## Task to complete
Check every line of the data for the word "Option", and copy those that have it.

## Record excerpts
^^^^^^^^^^^^^^^^

-- ==== Sys2Proof/Tests/Slice0.lean ====
section
/-! SUPPORT. Tests of the decoder, the words' well-formedness, one step of each instruction and the
host's operations, expected results from the spec's vectors T1 to T171 and decode table (95); then a
witness for the hypotheses of every obligation that has any. -/

namespace Sys2Proof.Tests

open Sys2Proof.Machine

/-- A state after reset with these registers. -/
def withRegs (l : List (RegIdx × Byte)) : State :=
  l.foldl (fun s p => s.setReg p.1 p.2) State.reset

/-- A state with these bytes of memory from an address upward. -/
def withBytes (base : Nat) (l : List Byte) (s : State) : State :=
  { s with mem := s.mem.writeBytes s.params.font base l }

/-- The open parameters with SHIFT_USES_VY true. -/
def shiftsY : Config.Params := { defaultParams with shiftUsesVY := true }

/-- The machine after reset with another FONT. -/
def otherFont : State := State.resetWith { defaultParams with font := Vector.replicate 80 0x55 }

/-- What is seen of the state after one step, with this word where the step fetches. -/
def seen {α : Type} (s : State) (word : Nat) (f : State → α) : Option α :=
  match step (s.withFetchWord 16 word) with
  | .next t => some (f t)
  | _ => none

/-- The fault latched after one step, with this word where the step fetches. -/
def faultOf (s : State) (word : Nat) : Option FaultRecord := (seen s word State.fault).getD none

/-- The lit cells of some rows. -/
def litCells (s : State) (rows : List (Fin 32)) : List (Fin 64 × Fin 32) :=
  rows.flatMap fun y => (List.finRange 64).filterMap fun x =>
    if s.fb.cell x y then some (x, y) else none

/-- A state with one key pressed. -/
def withKey (k : KeyIdx) (s : State) : State := setKey k true s

/-- The state of T3 after its step: a fault is latched. -/
def faultedState : State :=
  { State.reset with fault := some ⟨.stackUnderflow, 0x0200, 0x00EE, 0⟩ }

/-! Decoding: words written out bit by bit from the formats of R66 and the rows of R70. -/

theorem test_decode_families_0_1_2 :
    decode 0b0000_0000_1110_0000 = .ok .op00E0 ∧ decode 0b0000_0000_1110_1110 = .ok .op00EE ∧
    decode 0b0001_0010_0011_0100 = .ok (.op1NNN 0x234) ∧
    decode 0b0010_1010_1011_1100 = .ok (.op2NNN 0xABC) := by decide

theorem test_decode_families_3_4_5 :
    decode 0b0011_0011_0100_0010 = .ok (.op3XNN 3 0x42) ∧
    decode 0b0100_0011_0100_0010 = .ok (.op4XNN 3 0x42) ∧
    decode 0b0101_0001_0010_0000 = .ok (.op5XY0 1 2) := by decide

theorem test_decode_families_6_7 :
    decode 0b0110_1010_0111_1111 = .ok (.op6XNN 10 0x7F) ∧
    decode 0b0111_1111_0000_0001 = .ok (.op7XNN 15 0x01) := by decide

theorem test_decode_family_8 :
    decode 0b1000_0001_0010_0000 = .ok (.op8XY0 1 2) ∧
    decode 0b1000_0001_0010_0001 = .ok (.op8XY1 1 2) ∧
    decode 0b1000_0001_0010_0010 = .ok (.op8XY2 1 2) ∧
    decode 0b1000_0001_0010_0011 = .ok (.op8XY3 1 2) ∧
    decode 0b1000_0001_0010_0100 = .ok (.op8XY4 1 2) ∧
    decode 0b1000_0001_0010_0101 = .ok (.op8XY5 1 2) ∧
    decode 0b1000_0001_0010_0110 = .ok (.op8XY6 1 2) ∧
    decode 0b1000_0001_0010_0111 = .ok (.op8XY7 1 2) ∧
    decode 0b1000_1010_1011_1110 = .ok (.op8XYE 10 11) := by decide

theorem test_decode_families_9_A_B_C :
    decode 0b1001_0001_0010_0000 = .ok (.op9XY0 1 2) ∧
    decode 0b1010_0010_1111_0000 = .ok (.opANNN 0x2F0) ∧
    decode 0b1011_0011_0000_0000 = .ok (.opBNNN 0x300) ∧
    decode 0b1100_0001_0011_1100 = .ok (.opCXNN 1 0x3C) := by decide

theorem test_decode_families_D_E :
    decode 0b1101_0101_1010_0111 = .ok (.opDXYN 5 10 7) ∧
    decode 0b1110_0010_1001_1110 = .ok (.opEX9E 2) ∧
    decode 0b1110_0010_1010_0001 = .ok (.opEXA1 2) := by decide

theorem test_decode_family_F :
    decode 0b1111_0011_0000_0111 = .ok (.opFX07 3) ∧
    decode 0b1111_0101_0000_1010 = .ok (.opFX0A 5) ∧
    decode 0b1111_0000_0001_0101 = .ok (.opFX15 0) ∧
    decode 0b1111_0001_0001_1000 = .ok (.opFX18 1) ∧
    decode 0b1111_0001_0001_1110 = .ok (.opFX1E 1) ∧
    decode 0b1111_0010_0010_1001 = .ok (.opFX29 2) ∧
    decode 0b1111_0000_0011_0011 = .ok (.opFX33 0) ∧
    decode 0b1111_1111_0101_0101 = .ok (.opFX55 15) ∧
    decode 0b1111_0001_0110_0101 = .ok (.opFX65 1) := by decide

/-- The first byte in memory is the high byte; one byte alone is no instruction. -/
theorem test_decodeBytes :
    decodeBytes [0x12, 0x34, 0x56] = .ok (.op1NNN 0x234, [0x56]) ∧
    decodeBytes [0x12] = .error .truncated ∧ decodeTableWord 16 0x1234 = some (.op1NNN 0x234) ∧
    decodeTableWord 16 0x0123 = none := by decide

/-! Well-formedness: one illegal word for each family of R71, which the check and the decoder refuse. -/

theorem test_illegal_family_0 : wordWellFormed 0x0123 = false ∧
    decode 0x0123 = .error (.unknownOpcode 0x0123) := by decide

theorem test_illegal_family_5 : wordWellFormed 0x5121 = false ∧
    decode 0x5121 = .error (.unknownOpcode 0x5121) := by decide

theorem test_illegal_family_8 : wordWellFormed 0x8128 = false ∧ wordWellFormed 0x812F = false ∧
    decode 0x8128 = .error (.unknownOpcode 0x8128) := by decide

theorem test_illegal_family_9 : wordWellFormed 0x912F = false ∧
    decode 0x912F = .error (.unknownOpcode 0x912F) := by decide

theorem test_illegal_family_E : wordWellFormed 0xE29F = false ∧
    decode 0xE2FF = .error (.unknownOpcode 0xE2FF) := by decide

theorem test_illegal_family_F : wordWellFormed 0xF000 = false ∧
    decode 0xF0FF = .error (.unknownOpcode 0xF0FF) := by decide

theorem test_wellFormed_word : wordWellFormed 0x812E = true := by decide

/-! One step of each instruction: the vectors of spec file 95. -/

/-- T1. -/
theorem test_00E0 : seen { State.reset with fb := State.reset.fb.toggle 5 3 } 0x00E0
    (fun t => (t.fb.cell 5 3, t.redraw, t.pc)) = some (false, true, 0x202) := by decide

/-- T2. -/
theorem test_00EE : seen { State.reset with sp := 1, stack := State.reset.stack.set 0 0x0206 } 0x00EE
    (fun t => (t.pc, t.sp, t.stack[0])) = some (0x206, 0, 0x0206) := by decide

/-- T3. -/
theorem test_00EE_empty :
    faultOf State.reset 0x00EE = some ⟨.stackUnderflow, 0x0200, 0x00EE, 0⟩ := by decide

/-- T4. -/
theorem test_1NNN : seen State.reset 0x1234 State.pc = some 0x234 := by decide

/-- T8. -/
theorem test_2NNN : seen { State.reset with pc := 0x204 } 0x220C
    (fun t => (t.stack[0], t.sp, t.pc)) = some (0x0206, 1, 0x20C) := by decide

/-- T10. -/
theorem test_2NNN_full : seen { State.reset with sp := 16 } 0x2300
    (fun t => (t.fault, t.sp, t.pc)) =
      some (some ⟨.stackOverflow, 0x0200, 0x2300, 0⟩, 16, 0x200) := by decide

/-- T20, T21. -/
theorem test_3XNN : seen (withRegs [(3, 0x42)]) 0x3342 State.pc = some 0x204 ∧
    seen (withRegs [(3, 0x42)]) 0x3343 State.pc = some 0x202 := by decide

/-- T32: the advance of a taken skip from 0xFFE. -/
theorem test_3XNN_at_the_end :
    seen { State.reset with pc := 0xFFE } 0x3000 State.pc = some 0x1002 := by decide

/-- T22, T23. -/
theorem test_4XNN : seen (withRegs [(3, 0x42)]) 0x4342 State.pc = some 0x202 ∧
    seen (withRegs [(3, 0x42)]) 0x4343 State.pc = some 0x204 := by decide

/-- T24, T25. -/
theorem test_5XY0 : seen (withRegs [(1, 7), (2, 7)]) 0x5120 State.pc = some 0x204 ∧
    seen (withRegs [(1, 7), (2, 8)]) 0x5120 State.pc = some 0x202 := by decide

/-- T41. -/
theorem test_6XNN : seen State.reset 0x6F07 (fun t => (t.reg 15, t.pc)) = some (0x07, 0x202) := by
  decide

/-- T42. -/
theorem test_7XNN : seen (withRegs [(1, 0xFF), (15, 0x5A)]) 0x7101
    (fun t => (t.reg 1, t.reg 15)) = some (0x00, 0x5A) := by decide

/-- T50. -/
theorem test_8XY0 : seen (withRegs [(2, 0x37)]) 0x8120 (fun t => (t.reg 1, t.reg 2)) =
    some (0x37, 0x37) := by decide

/-- T51. -/
theorem test_8XY1 : seen (withRegs [(1, 0xF0), (2, 0x0F), (15, 0x5A)]) 0x8121
    (fun t => (t.reg 1, t.reg 15)) = some (0xFF, 0x5A) := by decide

/-- T52. -/
theorem test_8XY2 : seen (withRegs [(1, 0xF0), (2, 0x3C)]) 0x8122 (fun t => t.reg 1) =
    some 0x30 := by decide

/-- T53. -/
theorem test_8XY3 : seen (withRegs [(1, 0xF0), (2, 0x3C)]) 0x8123 (fun t => t.reg 1) =
    some 0xCC := by decide

/-- T56. -/
theorem test_8XY4 : seen (withRegs [(0, 0x80), (1, 0x7F), (15, 1)]) 0x8014
    (fun t => (t.reg 0, t.reg 15)) = some (0xFF, 0) := by decide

^^^^^^^^^^^^^^^^

## Exercise response
def seen {α : Type} (s : State) (word : Nat) (f : State → α) : Option α :=
def faultOf (s : State) (word : Nat) : Option FaultRecord := (seen s word State.fault).getD none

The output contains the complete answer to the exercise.